**Directions:** Of the entries below, restate word for word only the section that runs from the line with "R131, R132: ControlLED" to the line with "many bytes. -/", counting both ends.

Dataset entries:

══════════════════════════════

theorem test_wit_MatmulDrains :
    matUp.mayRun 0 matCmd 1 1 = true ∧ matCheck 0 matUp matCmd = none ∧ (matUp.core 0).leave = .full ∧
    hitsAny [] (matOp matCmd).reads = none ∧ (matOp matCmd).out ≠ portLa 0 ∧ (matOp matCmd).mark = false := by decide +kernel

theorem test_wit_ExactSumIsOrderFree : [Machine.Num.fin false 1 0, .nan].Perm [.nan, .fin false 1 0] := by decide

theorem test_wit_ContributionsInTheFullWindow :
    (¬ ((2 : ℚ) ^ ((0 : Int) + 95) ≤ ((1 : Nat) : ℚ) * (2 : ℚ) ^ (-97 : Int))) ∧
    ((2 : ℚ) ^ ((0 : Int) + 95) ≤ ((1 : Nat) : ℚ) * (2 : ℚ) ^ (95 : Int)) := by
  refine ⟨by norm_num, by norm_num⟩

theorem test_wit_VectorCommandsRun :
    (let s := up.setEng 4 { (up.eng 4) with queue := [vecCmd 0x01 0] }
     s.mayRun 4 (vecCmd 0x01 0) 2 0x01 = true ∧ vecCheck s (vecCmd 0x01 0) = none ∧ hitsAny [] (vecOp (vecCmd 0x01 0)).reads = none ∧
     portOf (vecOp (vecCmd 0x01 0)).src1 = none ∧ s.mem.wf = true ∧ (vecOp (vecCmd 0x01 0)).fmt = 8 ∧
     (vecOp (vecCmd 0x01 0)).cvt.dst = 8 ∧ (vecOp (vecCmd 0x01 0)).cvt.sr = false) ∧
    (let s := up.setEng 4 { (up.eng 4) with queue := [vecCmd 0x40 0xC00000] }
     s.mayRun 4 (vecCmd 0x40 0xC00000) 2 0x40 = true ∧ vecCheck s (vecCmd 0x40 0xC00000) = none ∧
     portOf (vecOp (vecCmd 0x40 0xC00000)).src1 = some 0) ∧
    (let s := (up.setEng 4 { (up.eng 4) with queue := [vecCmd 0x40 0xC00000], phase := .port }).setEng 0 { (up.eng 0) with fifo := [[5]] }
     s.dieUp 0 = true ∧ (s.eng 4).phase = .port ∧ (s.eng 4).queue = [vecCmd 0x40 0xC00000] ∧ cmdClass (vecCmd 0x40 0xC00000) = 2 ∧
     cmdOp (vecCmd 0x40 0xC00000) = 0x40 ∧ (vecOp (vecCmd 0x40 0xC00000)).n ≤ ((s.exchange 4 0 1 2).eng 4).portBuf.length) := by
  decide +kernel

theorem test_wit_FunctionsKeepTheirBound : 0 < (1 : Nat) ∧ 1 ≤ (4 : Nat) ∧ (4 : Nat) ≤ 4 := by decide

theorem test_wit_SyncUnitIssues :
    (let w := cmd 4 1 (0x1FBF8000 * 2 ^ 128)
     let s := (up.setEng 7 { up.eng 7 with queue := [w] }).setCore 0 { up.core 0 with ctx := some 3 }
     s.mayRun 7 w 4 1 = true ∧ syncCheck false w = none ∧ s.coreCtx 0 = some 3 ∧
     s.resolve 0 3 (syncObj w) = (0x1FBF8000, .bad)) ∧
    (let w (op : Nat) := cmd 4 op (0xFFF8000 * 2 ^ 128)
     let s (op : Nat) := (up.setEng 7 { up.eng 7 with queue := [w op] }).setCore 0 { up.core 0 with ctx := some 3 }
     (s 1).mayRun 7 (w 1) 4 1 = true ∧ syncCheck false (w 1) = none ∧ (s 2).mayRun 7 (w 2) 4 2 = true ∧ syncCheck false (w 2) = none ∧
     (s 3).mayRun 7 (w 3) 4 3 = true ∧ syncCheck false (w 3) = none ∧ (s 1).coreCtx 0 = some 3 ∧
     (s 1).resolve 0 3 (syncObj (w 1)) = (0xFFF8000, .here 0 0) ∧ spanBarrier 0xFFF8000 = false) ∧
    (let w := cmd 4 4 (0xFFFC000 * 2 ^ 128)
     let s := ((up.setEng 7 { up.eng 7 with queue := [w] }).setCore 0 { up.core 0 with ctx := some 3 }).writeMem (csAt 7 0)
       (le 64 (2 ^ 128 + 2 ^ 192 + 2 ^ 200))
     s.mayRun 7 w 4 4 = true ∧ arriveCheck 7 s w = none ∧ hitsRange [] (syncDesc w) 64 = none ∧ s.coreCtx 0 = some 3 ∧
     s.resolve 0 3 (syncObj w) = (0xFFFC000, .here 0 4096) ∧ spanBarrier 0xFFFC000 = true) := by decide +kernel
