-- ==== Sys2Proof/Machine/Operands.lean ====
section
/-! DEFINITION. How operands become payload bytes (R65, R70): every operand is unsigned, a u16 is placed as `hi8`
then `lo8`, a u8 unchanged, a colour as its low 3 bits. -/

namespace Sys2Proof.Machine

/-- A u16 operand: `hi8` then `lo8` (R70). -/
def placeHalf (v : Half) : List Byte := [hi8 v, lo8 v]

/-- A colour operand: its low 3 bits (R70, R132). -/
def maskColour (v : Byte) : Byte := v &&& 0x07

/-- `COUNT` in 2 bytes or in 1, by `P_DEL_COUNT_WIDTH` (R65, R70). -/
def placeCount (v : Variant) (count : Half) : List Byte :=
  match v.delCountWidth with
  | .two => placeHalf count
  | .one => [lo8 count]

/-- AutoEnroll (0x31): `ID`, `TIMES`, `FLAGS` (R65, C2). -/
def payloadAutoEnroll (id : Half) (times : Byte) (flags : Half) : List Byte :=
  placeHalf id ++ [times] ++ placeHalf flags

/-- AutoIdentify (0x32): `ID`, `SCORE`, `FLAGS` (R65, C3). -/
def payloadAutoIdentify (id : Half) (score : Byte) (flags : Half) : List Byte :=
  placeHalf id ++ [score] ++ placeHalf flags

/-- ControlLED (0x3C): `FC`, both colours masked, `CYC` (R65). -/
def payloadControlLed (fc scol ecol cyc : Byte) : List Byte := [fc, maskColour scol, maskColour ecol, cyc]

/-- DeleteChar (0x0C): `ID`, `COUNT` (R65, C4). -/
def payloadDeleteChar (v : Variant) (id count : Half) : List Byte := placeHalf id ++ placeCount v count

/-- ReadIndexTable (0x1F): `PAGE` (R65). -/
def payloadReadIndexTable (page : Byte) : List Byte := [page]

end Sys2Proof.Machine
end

══════════════════════════════

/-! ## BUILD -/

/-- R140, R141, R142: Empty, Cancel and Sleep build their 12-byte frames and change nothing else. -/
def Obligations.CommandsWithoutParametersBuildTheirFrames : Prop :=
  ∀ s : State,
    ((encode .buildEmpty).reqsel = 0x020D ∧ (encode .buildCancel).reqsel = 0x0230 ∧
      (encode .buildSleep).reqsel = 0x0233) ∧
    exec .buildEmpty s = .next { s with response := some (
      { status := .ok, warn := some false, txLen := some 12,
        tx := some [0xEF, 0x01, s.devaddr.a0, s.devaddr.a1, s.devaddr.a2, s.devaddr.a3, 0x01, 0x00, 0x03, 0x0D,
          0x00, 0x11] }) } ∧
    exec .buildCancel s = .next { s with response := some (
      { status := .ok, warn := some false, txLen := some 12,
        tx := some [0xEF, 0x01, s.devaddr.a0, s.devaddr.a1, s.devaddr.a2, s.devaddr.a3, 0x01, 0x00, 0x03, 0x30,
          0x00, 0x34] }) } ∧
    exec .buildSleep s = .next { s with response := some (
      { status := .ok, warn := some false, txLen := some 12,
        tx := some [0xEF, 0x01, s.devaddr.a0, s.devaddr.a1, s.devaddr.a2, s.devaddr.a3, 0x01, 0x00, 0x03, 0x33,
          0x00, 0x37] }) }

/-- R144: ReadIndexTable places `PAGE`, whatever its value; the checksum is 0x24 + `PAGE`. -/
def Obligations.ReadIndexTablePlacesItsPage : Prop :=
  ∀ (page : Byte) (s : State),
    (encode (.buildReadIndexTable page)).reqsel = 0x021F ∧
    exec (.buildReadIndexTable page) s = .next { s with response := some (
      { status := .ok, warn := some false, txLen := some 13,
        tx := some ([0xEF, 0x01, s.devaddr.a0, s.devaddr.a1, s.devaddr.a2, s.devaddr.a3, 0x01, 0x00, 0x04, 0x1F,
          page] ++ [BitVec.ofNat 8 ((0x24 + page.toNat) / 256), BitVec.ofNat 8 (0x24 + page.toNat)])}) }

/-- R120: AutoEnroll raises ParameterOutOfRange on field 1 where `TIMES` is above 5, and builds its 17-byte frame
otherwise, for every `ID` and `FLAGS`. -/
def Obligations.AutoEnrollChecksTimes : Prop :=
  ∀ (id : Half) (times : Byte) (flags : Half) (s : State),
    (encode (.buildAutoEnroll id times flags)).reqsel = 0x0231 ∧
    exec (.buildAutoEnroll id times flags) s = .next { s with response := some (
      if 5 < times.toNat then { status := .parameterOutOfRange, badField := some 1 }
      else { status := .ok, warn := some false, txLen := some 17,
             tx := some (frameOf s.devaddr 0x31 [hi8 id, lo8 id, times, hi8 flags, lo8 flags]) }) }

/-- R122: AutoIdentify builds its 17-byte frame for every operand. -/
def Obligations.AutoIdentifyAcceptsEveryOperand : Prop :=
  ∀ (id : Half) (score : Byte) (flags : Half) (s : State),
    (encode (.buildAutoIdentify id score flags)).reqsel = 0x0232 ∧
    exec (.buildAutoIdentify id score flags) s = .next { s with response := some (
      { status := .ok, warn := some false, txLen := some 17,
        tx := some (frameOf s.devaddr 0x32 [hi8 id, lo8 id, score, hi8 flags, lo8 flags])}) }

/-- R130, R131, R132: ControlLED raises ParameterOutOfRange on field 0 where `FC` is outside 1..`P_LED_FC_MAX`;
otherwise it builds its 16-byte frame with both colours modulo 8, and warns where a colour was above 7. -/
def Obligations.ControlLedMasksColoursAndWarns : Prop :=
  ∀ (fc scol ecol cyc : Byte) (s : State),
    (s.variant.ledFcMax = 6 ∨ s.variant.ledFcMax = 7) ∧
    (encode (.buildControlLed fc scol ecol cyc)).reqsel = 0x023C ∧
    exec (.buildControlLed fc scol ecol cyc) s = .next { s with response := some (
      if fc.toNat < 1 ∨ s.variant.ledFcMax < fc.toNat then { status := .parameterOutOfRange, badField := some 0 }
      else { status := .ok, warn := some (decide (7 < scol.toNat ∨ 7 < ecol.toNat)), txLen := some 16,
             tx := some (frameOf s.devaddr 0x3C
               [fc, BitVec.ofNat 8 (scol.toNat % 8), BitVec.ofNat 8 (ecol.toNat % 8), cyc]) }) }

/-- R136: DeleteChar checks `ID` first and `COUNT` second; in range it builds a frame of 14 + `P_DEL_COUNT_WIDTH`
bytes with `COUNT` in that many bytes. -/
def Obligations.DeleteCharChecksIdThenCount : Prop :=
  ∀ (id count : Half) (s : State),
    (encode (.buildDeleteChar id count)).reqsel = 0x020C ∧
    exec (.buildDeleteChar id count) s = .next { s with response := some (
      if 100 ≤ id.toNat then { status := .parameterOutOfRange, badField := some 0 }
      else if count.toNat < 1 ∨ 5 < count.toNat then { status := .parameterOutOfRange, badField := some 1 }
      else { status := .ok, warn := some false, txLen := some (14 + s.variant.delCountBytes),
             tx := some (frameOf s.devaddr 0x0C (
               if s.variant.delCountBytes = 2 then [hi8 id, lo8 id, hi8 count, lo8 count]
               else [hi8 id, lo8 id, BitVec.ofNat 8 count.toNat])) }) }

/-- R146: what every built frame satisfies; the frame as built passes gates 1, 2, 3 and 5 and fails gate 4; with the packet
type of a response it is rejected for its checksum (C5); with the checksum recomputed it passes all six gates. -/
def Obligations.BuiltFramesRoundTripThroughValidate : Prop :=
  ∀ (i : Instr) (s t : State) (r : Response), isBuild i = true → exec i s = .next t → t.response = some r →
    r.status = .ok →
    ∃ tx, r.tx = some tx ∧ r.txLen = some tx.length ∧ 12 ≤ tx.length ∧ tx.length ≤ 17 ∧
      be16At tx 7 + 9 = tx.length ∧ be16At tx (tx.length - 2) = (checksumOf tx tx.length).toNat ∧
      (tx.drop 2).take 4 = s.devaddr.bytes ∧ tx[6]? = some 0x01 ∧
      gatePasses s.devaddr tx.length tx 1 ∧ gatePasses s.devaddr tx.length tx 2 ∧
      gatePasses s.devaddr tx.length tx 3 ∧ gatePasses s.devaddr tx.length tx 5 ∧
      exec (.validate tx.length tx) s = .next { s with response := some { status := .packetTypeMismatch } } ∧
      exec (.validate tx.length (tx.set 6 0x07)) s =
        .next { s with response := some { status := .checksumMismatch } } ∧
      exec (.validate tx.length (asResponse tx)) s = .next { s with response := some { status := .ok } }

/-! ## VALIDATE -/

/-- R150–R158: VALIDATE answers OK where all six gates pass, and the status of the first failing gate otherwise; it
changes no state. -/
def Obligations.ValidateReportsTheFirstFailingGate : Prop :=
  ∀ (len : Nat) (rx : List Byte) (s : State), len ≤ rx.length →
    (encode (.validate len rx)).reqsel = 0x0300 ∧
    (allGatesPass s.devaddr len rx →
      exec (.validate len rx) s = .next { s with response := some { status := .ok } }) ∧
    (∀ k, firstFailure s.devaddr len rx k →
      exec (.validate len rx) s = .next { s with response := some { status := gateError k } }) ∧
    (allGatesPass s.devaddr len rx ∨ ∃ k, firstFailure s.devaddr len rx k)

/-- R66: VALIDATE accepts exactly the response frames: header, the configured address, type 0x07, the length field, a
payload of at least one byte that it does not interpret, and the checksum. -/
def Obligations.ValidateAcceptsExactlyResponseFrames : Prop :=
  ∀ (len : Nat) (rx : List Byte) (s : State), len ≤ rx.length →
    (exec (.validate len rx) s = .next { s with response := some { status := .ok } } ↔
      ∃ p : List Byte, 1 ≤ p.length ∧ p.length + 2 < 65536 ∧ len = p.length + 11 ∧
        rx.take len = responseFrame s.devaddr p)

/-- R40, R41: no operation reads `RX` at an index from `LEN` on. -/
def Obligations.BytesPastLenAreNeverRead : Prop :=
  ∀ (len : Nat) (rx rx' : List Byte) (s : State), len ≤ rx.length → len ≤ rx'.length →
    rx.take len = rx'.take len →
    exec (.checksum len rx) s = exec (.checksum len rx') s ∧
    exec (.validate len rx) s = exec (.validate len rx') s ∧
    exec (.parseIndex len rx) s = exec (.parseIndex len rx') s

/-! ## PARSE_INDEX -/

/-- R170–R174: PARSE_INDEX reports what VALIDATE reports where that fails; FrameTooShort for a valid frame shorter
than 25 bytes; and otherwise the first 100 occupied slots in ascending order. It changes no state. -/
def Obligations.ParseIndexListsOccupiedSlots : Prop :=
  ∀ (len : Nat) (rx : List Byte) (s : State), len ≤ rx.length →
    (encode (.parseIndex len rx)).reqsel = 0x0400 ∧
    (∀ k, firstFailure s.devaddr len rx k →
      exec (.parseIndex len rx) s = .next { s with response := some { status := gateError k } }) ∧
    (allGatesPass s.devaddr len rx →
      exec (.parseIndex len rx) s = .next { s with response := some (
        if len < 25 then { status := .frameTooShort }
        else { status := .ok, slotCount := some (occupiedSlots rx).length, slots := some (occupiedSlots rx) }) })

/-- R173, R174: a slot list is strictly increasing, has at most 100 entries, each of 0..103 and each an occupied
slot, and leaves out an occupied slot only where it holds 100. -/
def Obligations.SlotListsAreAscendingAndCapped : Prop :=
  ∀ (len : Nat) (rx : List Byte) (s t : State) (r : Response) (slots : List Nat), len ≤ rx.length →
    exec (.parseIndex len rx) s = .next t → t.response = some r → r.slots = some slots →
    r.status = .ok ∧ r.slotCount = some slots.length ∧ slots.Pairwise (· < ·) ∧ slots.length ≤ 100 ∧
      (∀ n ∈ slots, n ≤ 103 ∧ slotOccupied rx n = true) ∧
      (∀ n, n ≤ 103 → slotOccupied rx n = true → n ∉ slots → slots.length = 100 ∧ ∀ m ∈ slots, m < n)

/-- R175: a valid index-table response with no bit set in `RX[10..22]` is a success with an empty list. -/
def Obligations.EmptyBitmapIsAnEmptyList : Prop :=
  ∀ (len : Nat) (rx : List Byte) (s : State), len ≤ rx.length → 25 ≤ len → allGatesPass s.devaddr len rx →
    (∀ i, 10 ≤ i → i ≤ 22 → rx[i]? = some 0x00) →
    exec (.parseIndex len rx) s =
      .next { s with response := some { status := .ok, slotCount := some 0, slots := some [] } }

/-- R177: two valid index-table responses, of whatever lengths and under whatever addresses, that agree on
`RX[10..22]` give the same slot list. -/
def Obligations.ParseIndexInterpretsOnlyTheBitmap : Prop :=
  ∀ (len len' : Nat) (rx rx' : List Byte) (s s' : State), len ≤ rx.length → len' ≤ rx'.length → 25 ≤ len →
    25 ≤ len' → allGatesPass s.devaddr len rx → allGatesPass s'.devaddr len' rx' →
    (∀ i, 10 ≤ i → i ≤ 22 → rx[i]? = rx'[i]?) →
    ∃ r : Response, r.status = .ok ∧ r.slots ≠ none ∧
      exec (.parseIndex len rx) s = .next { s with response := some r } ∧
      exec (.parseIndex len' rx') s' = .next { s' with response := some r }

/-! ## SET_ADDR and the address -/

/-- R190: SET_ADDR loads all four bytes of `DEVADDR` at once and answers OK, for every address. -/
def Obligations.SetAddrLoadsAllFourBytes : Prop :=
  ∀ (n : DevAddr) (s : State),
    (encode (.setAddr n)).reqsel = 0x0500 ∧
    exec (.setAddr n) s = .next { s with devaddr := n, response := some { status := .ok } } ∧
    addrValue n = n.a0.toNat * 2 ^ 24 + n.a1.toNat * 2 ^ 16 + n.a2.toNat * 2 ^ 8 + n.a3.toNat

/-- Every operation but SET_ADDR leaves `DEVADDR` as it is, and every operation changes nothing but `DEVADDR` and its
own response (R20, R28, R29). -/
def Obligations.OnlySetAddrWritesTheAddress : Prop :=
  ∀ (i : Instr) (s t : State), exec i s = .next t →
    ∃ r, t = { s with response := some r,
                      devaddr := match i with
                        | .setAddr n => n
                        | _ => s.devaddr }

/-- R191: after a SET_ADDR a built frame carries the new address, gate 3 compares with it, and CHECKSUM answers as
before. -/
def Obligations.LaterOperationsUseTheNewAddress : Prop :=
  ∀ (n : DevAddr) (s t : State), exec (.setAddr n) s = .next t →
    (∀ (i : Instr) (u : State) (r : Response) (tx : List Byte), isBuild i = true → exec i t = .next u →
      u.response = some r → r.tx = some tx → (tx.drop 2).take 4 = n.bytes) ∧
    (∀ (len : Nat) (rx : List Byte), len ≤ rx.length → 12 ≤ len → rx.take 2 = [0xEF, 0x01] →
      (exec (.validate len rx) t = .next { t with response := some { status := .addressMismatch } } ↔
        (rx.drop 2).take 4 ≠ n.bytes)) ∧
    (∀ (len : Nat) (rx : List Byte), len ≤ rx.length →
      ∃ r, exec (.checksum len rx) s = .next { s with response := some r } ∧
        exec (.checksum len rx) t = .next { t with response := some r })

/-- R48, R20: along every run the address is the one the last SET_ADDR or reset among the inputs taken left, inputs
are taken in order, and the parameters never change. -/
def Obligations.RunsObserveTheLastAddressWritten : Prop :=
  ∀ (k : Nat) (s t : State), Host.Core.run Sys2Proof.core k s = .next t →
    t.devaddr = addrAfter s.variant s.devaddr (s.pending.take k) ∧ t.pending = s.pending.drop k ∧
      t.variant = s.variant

══════════════════════════════

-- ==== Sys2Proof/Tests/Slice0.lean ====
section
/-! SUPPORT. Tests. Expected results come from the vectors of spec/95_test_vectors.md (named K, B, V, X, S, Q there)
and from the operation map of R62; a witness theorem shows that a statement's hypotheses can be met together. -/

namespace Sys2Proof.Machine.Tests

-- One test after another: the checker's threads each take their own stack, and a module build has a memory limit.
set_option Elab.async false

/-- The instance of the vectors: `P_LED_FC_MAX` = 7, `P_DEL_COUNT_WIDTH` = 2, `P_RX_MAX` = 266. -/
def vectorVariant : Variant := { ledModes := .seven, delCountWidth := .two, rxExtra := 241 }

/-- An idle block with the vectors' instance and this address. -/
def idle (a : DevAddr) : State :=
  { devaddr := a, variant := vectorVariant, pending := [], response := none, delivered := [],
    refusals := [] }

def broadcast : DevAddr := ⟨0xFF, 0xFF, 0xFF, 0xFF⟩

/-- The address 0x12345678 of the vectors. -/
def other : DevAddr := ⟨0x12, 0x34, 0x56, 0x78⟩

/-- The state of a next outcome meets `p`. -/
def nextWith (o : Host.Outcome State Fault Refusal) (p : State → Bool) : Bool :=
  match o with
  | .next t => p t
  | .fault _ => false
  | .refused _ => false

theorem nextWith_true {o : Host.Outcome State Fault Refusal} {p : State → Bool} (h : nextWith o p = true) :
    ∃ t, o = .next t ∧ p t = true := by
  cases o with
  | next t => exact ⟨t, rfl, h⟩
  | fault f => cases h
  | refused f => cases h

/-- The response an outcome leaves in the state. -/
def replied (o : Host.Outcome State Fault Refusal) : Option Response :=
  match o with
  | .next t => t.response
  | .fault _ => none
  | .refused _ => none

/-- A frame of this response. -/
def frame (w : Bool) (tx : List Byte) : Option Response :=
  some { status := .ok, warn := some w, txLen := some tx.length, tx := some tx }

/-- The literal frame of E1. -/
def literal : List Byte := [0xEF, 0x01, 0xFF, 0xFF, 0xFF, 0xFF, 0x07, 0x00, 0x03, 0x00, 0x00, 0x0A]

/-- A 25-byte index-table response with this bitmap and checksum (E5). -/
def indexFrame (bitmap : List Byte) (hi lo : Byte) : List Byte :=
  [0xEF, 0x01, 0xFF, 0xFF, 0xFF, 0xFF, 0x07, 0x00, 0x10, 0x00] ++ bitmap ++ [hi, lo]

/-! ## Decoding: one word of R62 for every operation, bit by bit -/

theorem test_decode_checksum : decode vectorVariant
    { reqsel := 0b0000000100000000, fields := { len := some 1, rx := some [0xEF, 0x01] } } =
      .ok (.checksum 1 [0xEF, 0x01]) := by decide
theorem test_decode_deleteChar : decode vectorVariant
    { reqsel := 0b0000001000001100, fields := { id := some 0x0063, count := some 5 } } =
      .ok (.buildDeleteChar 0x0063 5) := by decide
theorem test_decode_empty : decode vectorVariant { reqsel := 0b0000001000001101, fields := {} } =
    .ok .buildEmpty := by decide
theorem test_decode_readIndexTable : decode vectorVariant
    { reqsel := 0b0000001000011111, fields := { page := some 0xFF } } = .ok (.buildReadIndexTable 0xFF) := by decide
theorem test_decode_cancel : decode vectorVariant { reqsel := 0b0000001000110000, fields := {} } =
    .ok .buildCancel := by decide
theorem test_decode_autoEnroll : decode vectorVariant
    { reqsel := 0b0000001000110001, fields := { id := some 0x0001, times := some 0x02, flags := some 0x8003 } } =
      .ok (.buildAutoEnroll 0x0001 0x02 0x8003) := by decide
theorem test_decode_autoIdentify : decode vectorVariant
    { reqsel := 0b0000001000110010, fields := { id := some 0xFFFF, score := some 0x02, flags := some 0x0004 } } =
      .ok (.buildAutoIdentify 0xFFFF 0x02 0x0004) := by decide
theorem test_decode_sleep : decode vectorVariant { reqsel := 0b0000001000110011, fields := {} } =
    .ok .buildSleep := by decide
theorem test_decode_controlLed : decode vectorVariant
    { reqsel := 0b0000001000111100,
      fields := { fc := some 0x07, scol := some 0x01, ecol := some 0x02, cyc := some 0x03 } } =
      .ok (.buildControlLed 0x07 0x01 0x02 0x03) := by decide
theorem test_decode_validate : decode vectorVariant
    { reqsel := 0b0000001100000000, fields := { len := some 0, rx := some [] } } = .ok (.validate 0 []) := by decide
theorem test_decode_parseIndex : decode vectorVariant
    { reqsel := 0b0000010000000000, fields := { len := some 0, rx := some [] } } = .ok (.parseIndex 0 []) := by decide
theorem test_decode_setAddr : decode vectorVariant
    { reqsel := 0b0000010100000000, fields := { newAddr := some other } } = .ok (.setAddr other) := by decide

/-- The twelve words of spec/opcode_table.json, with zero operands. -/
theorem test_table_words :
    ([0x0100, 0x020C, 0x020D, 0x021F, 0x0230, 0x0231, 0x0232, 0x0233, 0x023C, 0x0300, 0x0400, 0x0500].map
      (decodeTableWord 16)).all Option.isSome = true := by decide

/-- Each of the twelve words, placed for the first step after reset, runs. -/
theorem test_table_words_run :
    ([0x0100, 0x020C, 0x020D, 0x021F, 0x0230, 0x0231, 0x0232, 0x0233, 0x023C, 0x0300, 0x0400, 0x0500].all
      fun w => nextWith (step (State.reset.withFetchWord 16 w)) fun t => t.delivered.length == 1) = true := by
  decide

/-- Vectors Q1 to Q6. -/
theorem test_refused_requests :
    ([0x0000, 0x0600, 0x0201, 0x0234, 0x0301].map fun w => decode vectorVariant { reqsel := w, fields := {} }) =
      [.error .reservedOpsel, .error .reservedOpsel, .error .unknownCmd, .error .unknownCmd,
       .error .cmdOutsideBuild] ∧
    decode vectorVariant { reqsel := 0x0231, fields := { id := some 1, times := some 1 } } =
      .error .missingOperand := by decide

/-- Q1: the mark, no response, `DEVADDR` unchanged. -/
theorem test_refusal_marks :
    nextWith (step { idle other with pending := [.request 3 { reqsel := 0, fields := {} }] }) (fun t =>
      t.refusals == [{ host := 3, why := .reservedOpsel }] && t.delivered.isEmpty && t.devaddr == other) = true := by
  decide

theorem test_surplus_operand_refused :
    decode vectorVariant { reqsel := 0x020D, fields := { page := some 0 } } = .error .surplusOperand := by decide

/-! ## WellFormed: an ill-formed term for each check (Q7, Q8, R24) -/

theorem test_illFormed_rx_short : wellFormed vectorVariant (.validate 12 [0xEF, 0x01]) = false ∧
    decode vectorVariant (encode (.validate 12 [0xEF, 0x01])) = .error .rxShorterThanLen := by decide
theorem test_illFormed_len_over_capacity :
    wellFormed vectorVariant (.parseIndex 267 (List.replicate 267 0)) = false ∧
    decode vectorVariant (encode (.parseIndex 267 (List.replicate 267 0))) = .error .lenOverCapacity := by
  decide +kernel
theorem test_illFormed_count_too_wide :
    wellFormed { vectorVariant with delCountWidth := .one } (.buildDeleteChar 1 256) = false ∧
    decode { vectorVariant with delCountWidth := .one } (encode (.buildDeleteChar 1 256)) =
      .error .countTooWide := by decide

══════════════════════════════

**Answer below:**
/-- R130, R131, R132: ControlLED raises ParameterOutOfRange on field 0 where `FC` is outside 1..`P_LED_FC_MAX`;
otherwise it builds its 16-byte frame with both colours modulo 8, and warns where a colour was above 7. -/
def Obligations.ControlLedMasksColoursAndWarns : Prop :=
  ∀ (fc scol ecol cyc : Byte) (s : State),
    (s.variant.ledFcMax = 6 ∨ s.variant.ledFcMax = 7) ∧
    (encode (.buildControlLed fc scol ecol cyc)).reqsel = 0x023C ∧
    exec (.buildControlLed fc scol ecol cyc) s = .next { s with response := some (
      if fc.toNat < 1 ∨ s.variant.ledFcMax < fc.toNat then { status := .parameterOutOfRange, badField := some 0 }
      else { status := .ok, warn := some (decide (7 < scol.toNat ∨ 7 < ecol.toNat)), txLen := some 16,
             tx := some (frameOf s.devaddr 0x3C
               [fc, BitVec.ofNat 8 (scol.toNat % 8), BitVec.ofNat 8 (ecol.toNat % 8), cyc]) }) }

/-- R136: DeleteChar checks `ID` first and `COUNT` second; in range it builds a frame of 14 + `P_DEL_COUNT_WIDTH`
bytes with `COUNT` in that many bytes. -/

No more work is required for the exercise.